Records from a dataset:
+-------+

/-- After the second delay bundle of a branch that is not taken issue goes on, with no branch pending. -/
theorem Strand.delayed_untaken (t : Strand) {p : Pending} (h : p.left ≤ 1) (htarget : p.target = none) :
    (t.delayed p).pend = none ∧ (t.delayed p).pc = t.pc ∧ (t.delayed p).bank = t.bank := by
  rw [Strand.delayed, if_neg (Nat.not_lt.mpr h), htarget]
  exact ⟨rfl, rfl, rfl⟩

/-- What a delay bundle that holds no branch syllable advances: issue goes on to its successor, and from there as the pending branch
says. -/
theorem Strand.advance_delay (t : Strand) (f : Fetched) {p : Pending} (hpend : t.pend = some p) (hretiring : t.retiring = false)
    (hnext : t.next = none) (htrap : t.trapReq = none) : { t.advance t f false with last := f.addr } = (t.moved f).delayed p := by
  have hadvance : t.advance t f false = ({ t with ibuf := t.ibuf.filter fun g => g.addr != f.addr || g.inRun != f.inRun }.goto
      (f.addr + f.len) f.runs).delayed p := by
    simp only [Strand.advance, hretiring, hnext, hpend, Bool.false_eq_true, if_false, Strand.delayed_trapReq, Strand.goto, htrap]
  rw [hadvance, Strand.delayed_last]
  rfl

/-- A delay bundle that holds a NOP. -/
theorem exec_nop_delay {s : State} {p : Pending} (hpend : s.me.pend = some p) (h : s.Unheld .nop) (hbody0 : s.me.atEnd s.here false = false)
    (hbody1 : s.me.atEnd s.here true = false) : exec .nop s = .next (s.setStrand s.cur ((s.me.moved s.here).delayed p)) := by
  have hloop : s.me.loopBranch s.here [loneWork .nop planNop s] = false := by simp [Strand.loopBranch, hbody0, hbody1]
  have hcommit := alone_commit h (h.legal planNop) hloop (.inr rfl) (g := id) rfl
  have hadvance := s.me.advance_delay s.here hpend h.goesOn h.next h.trapReq
  have hstrand : (s.setStrand s.cur s.me).onMe (fun t => { s.me.advance t s.here false with last := s.here.addr }) =
      s.setStrand s.cur ((s.me.moved s.here).delayed p) := by
    rw [State.onMe_eq, State.me_relisted, State.setStrand_cur, State.setStrand_setStrand, hadvance]
  have htrap : ((s.setStrand s.cur ((s.me.moved s.here).delayed p)).strand s.cur).trapReq = none := by
    rw [State.strand_setStrand_same, Strand.delayed_trapReq]
    exact h.trapReq
  have hsettle := State.settle_none (s.setStrand s.cur ((s.me.moved s.here).delayed p)) htrap
  exact hcommit.trans (congrArg Host.Outcome.next ((congrArg (State.settle · s.cur) hstrand).trans hsettle))

/-- Settles O7: the strand has moved on and its pending branch has one delay bundle fewer to come (Strand.delayed). -/
theorem delayBundles : Obligations.DelayBundles := by
  intro s p hpend h hbody0 hbody1
  refine ⟨_, exec_nop_delay hpend h hbody0 hbody1, s.onlyMe_setStrand _, ?_⟩
  rw [State.me_setStrand]
  refine ⟨fun hleft => ?_, fun a hleft htarget => Strand.delayed_taken _ hleft htarget, fun hleft htarget => Strand.delayed_untaken _ hleft htarget,
    fun n m v => ?_⟩
  · rw [Strand.delayed_first _ hleft]
    exact ⟨rfl, rfl, rfl⟩
  · rw [Strand.delayed_eq]
    exact ⟨rfl, rfl, rfl⟩

end Machine

end Sys2Proof
end

section
/-! PROOFS. Words written out from the encoding tables (O56), and what a step runs (O58). -/

namespace Sys2Proof

namespace Machine

/-- Settles O56: each word decodes as written, by evaluation. -/
theorem decodeWords : Obligations.DecodeWords :=
  ⟨rfl, rfl, rfl, rfl, rfl, rfl, rfl, rfl, rfl, rfl, rfl, by decide +kernel⟩

/-! The turn of a core (R80, R82, R102). -/

/-- A map that answers at one element of a list alone, which stands in it once, lists that answer. -/
theorem filterMap_eq_singleton {α β : Type} {l : List α} {g : α → Option β} {a : α} {b : β} (hl : l.Nodup) (ha : a ∈ l) (hb : g a = some b)
    (hothers : ∀ x, x ≠ a → g x = none) : l.filterMap g = [b] := by
  obtain ⟨pre, post, rfl⟩ := List.append_of_mem ha
  have hapart : a ∉ pre ++ post := (List.nodup_cons.mp (List.nodup_middle.mp hl)).1
  have hrest : (pre ++ post).filterMap g = [] := List.filterMap_eq_nil_iff.mpr fun x hx => hothers x fun e => hapart (e ▸ hx)
  obtain ⟨hpre, hpost⟩ := List.append_eq_nil_iff.mp ((List.filterMap_append ..).symm.trans hrest)
  rw [List.filterMap_append, List.filterMap_cons_some hb, hpre, hpost, List.nil_append]

/-- What the slot sl of a bundle brings to its issue (R102, R110). -/
def State.workAt (s : State) (f : Fetched) (sl : Slot) : Option Work :=
  match decodeSyllable sl.cls (rawSyllable f.raw sl) with
  | .error _ => some { slot := sl, guard := true, bad := true, syl := rawSyllable f.raw sl, instr := .nop, plan := fun _ => .go id }
  | .ok y =>
    if y.instr = .nop then none
    else some { slot := sl, guard := s.me.rdP y.pred != y.sense, bad := false, syl := rawSyllable f.raw sl, instr := y.instr, plan := planOf y.instr }

theorem State.works_eq (s : State) (f : Fetched) : s.works f = allSlots.filterMap (s.workAt f) := rfl

/-- A slot that holds a NOP brings nothing. -/
theorem State.workAt_nop {s : State} {f : Fetched} {sl : Slot} {y : Syllable} (hdecode : decodeSyllable sl.cls (rawSyllable f.raw sl) = .ok y)
    (hnop : y.instr = .nop) : s.workAt f sl = none := by
  simp only [State.workAt, hdecode, hnop, if_true]

/-- A bundle whose slots but one hold NOPs, and this one a syllable whose guard holds, is one work. -/
theorem State.works_one {s : State} {f : Fetched} {sl : Slot} {y : Syllable} (hdecode : decodeSyllable sl.cls (rawSyllable f.raw sl) = .ok y)
    (hinstr : y.instr ≠ .nop) (hguard : s.me.rdP y.pred ≠ y.sense)
    (hothers : ∀ x, x ≠ sl → ∃ z, decodeSyllable x.cls (rawSyllable f.raw x) = .ok z ∧ z.instr = .nop) :
    s.works f = [{ slot := sl, guard := true, bad := false, syl := rawSyllable f.raw sl, instr := y.instr, plan := planOf y.instr }] := by
  have hslots : allSlots.Nodup := by decide
  have hsl : sl ∈ allSlots := by cases sl <;> decide
  have hbrings : s.workAt f sl =
      some { slot := sl, guard := true, bad := false, syl := rawSyllable f.raw sl, instr := y.instr, plan := planOf y.instr } := by
    have hg : (s.me.rdP y.pred != y.sense) = true := bne_iff_ne.mpr hguard
    simp only [State.workAt, hdecode, if_neg hinstr, hg]
  rw [State.works_eq]
  refine filterMap_eq_singleton hslots hsl hbrings fun x hx => ?_
  obtain ⟨z, hz, hnop⟩ := hothers x hx
  exact State.workAt_nop hz hnop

+-------+

### TASK OBJECTIVE
Your response needs to restate the lines above exactly.

### YOUR RESPONSE
/-- After the second delay bundle of a branch that is not taken issue goes on, with no branch pending. -/
theorem Strand.delayed_untaken (t : Strand) {p : Pending} (h : p.left ≤ 1) (htarget : p.target = none) :
    (t.delayed p).pend = none ∧ (t.delayed p).pc = t.pc ∧ (t.delayed p).bank = t.bank := by
  rw [Strand.delayed, if_neg (Nat.not_lt.mpr h), htarget]
  exact ⟨rfl, rfl, rfl⟩

/-- What a delay bundle that holds no branch syllable advances: issue goes on to its successor, and from there as the pending branch
says. -/
theorem Strand.advance_delay (t : Strand) (f : Fetched) {p : Pending} (hpend : t.pend = some p) (hretiring : t.retiring = false)
    (hnext : t.next = none) (htrap : t.trapReq = none) : { t.advance t f false with last := f.addr } = (t.moved f).delayed p := by
  have hadvance : t.advance t f false = ({ t with ibuf := t.ibuf.filter fun g => g.addr != f.addr || g.inRun != f.inRun }.goto
      (f.addr + f.len) f.runs).delayed p := by
    simp only [Strand.advance, hretiring, hnext, hpend, Bool.false_eq_true, if_false, Strand.delayed_trapReq, Strand.goto, htrap]
  rw [hadvance, Strand.delayed_last]
  rfl

/-- A delay bundle that holds a NOP. -/
theorem exec_nop_delay {s : State} {p : Pending} (hpend : s.me.pend = some p) (h : s.Unheld .nop) (hbody0 : s.me.atEnd s.here false = false)
    (hbody1 : s.me.atEnd s.here true = false) : exec .nop s = .next (s.setStrand s.cur ((s.me.moved s.here).delayed p)) := by
  have hloop : s.me.loopBranch s.here [loneWork .nop planNop s] = false := by simp [Strand.loopBranch, hbody0, hbody1]
  have hcommit := alone_commit h (h.legal planNop) hloop (.inr rfl) (g := id) rfl
  have hadvance := s.me.advance_delay s.here hpend h.goesOn h.next h.trapReq
  have hstrand : (s.setStrand s.cur s.me).onMe (fun t => { s.me.advance t s.here false with last := s.here.addr }) =
      s.setStrand s.cur ((s.me.moved s.here).delayed p) := by
    rw [State.onMe_eq, State.me_relisted, State.setStrand_cur, State.setStrand_setStrand, hadvance]
  have htrap : ((s.setStrand s.cur ((s.me.moved s.here).delayed p)).strand s.cur).trapReq = none := by
    rw [State.strand_setStrand_same, Strand.delayed_trapReq]
    exact h.trapReq
  have hsettle := State.settle_none (s.setStrand s.cur ((s.me.moved s.here).delayed p)) htrap
  exact hcommit.trans (congrArg Host.Outcome.next ((congrArg (State.settle · s.cur) hstrand).trans hsettle))

/-- Settles O7: the strand has moved on and its pending branch has one delay bundle fewer to come (Strand.delayed). -/
theorem delayBundles : Obligations.DelayBundles := by
  intro s p hpend h hbody0 hbody1
  refine ⟨_, exec_nop_delay hpend h hbody0 hbody1, s.onlyMe_setStrand _, ?_⟩
  rw [State.me_setStrand]
  refine ⟨fun hleft => ?_, fun a hleft htarget => Strand.delayed_taken _ hleft htarget, fun hleft htarget => Strand.delayed_untaken _ hleft htarget,
    fun n m v => ?_⟩
  · rw [Strand.delayed_first _ hleft]
    exact ⟨rfl, rfl, rfl⟩
  · rw [Strand.delayed_eq]
    exact ⟨rfl, rfl, rfl⟩

end Machine

end Sys2Proof
end

section
/-! PROOFS. Words written out from the encoding tables (O56), and what a step runs (O58). -/

namespace Sys2Proof

namespace Machine

/-- Settles O56: each word decodes as written, by evaluation. -/
theorem decodeWords : Obligations.DecodeWords :=
  ⟨rfl, rfl, rfl, rfl, rfl, rfl, rfl, rfl, rfl, rfl, rfl, by decide +kernel⟩

/-! The turn of a core (R80, R82, R102). -/

/-- A map that answers at one element of a list alone, which stands in it once, lists that answer. -/
theorem filterMap_eq_singleton {α β : Type} {l : List α} {g : α → Option β} {a : α} {b : β} (hl : l.Nodup) (ha : a ∈ l) (hb : g a = some b)
    (hothers : ∀ x, x ≠ a → g x = none) : l.filterMap g = [b] := by
  obtain ⟨pre, post, rfl⟩ := List.append_of_mem ha
  have hapart : a ∉ pre ++ post := (List.nodup_cons.mp (List.nodup_middle.mp hl)).1
  have hrest : (pre ++ post).filterMap g = [] := List.filterMap_eq_nil_iff.mpr fun x hx => hothers x fun e => hapart (e ▸ hx)
  obtain ⟨hpre, hpost⟩ := List.append_eq_nil_iff.mp ((List.filterMap_append ..).symm.trans hrest)
  rw [List.filterMap_append, List.filterMap_cons_some hb, hpre, hpost, List.nil_append]

/-- What the slot sl of a bundle brings to its issue (R102, R110). -/
def State.workAt (s : State) (f : Fetched) (sl : Slot) : Option Work :=
  match decodeSyllable sl.cls (rawSyllable f.raw sl) with
  | .error _ => some { slot := sl, guard := true, bad := true, syl := rawSyllable f.raw sl, instr := .nop, plan := fun _ => .go id }
  | .ok y =>
    if y.instr = .nop then none
    else some { slot := sl, guard := s.me.rdP y.pred != y.sense, bad := false, syl := rawSyllable f.raw sl, instr := y.instr, plan := planOf y.instr }

theorem State.works_eq (s : State) (f : Fetched) : s.works f = allSlots.filterMap (s.workAt f) := rfl

/-- A slot that holds a NOP brings nothing. -/
theorem State.workAt_nop {s : State} {f : Fetched} {sl : Slot} {y : Syllable} (hdecode : decodeSyllable sl.cls (rawSyllable f.raw sl) = .ok y)
    (hnop : y.instr = .nop) : s.workAt f sl = none := by
  simp only [State.workAt, hdecode, hnop, if_true]

/-- A bundle whose slots but one hold NOPs, and this one a syllable whose guard holds, is one work. -/
theorem State.works_one {s : State} {f : Fetched} {sl : Slot} {y : Syllable} (hdecode : decodeSyllable sl.cls (rawSyllable f.raw sl) = .ok y)
    (hinstr : y.instr ≠ .nop) (hguard : s.me.rdP y.pred ≠ y.sense)
    (hothers : ∀ x, x ≠ sl → ∃ z, decodeSyllable x.cls (rawSyllable f.raw x) = .ok z ∧ z.instr = .nop) :
    s.works f = [{ slot := sl, guard := true, bad := false, syl := rawSyllable f.raw sl, instr := y.instr, plan := planOf y.instr }] := by
  have hslots : allSlots.Nodup := by decide
  have hsl : sl ∈ allSlots := by cases sl <;> decide
  have hbrings : s.workAt f sl =
      some { slot := sl, guard := true, bad := false, syl := rawSyllable f.raw sl, instr := y.instr, plan := planOf y.instr } := by
    have hg : (s.me.rdP y.pred != y.sense) = true := bne_iff_ne.mpr hguard
    simp only [State.workAt, hdecode, if_neg hinstr, hg]
  rw [State.works_eq]
  refine filterMap_eq_singleton hslots hsl hbrings fun x hx => ?_
  obtain ⟨z, hz, hnop⟩ := hothers x hx
  exact State.workAt_nop hz hnop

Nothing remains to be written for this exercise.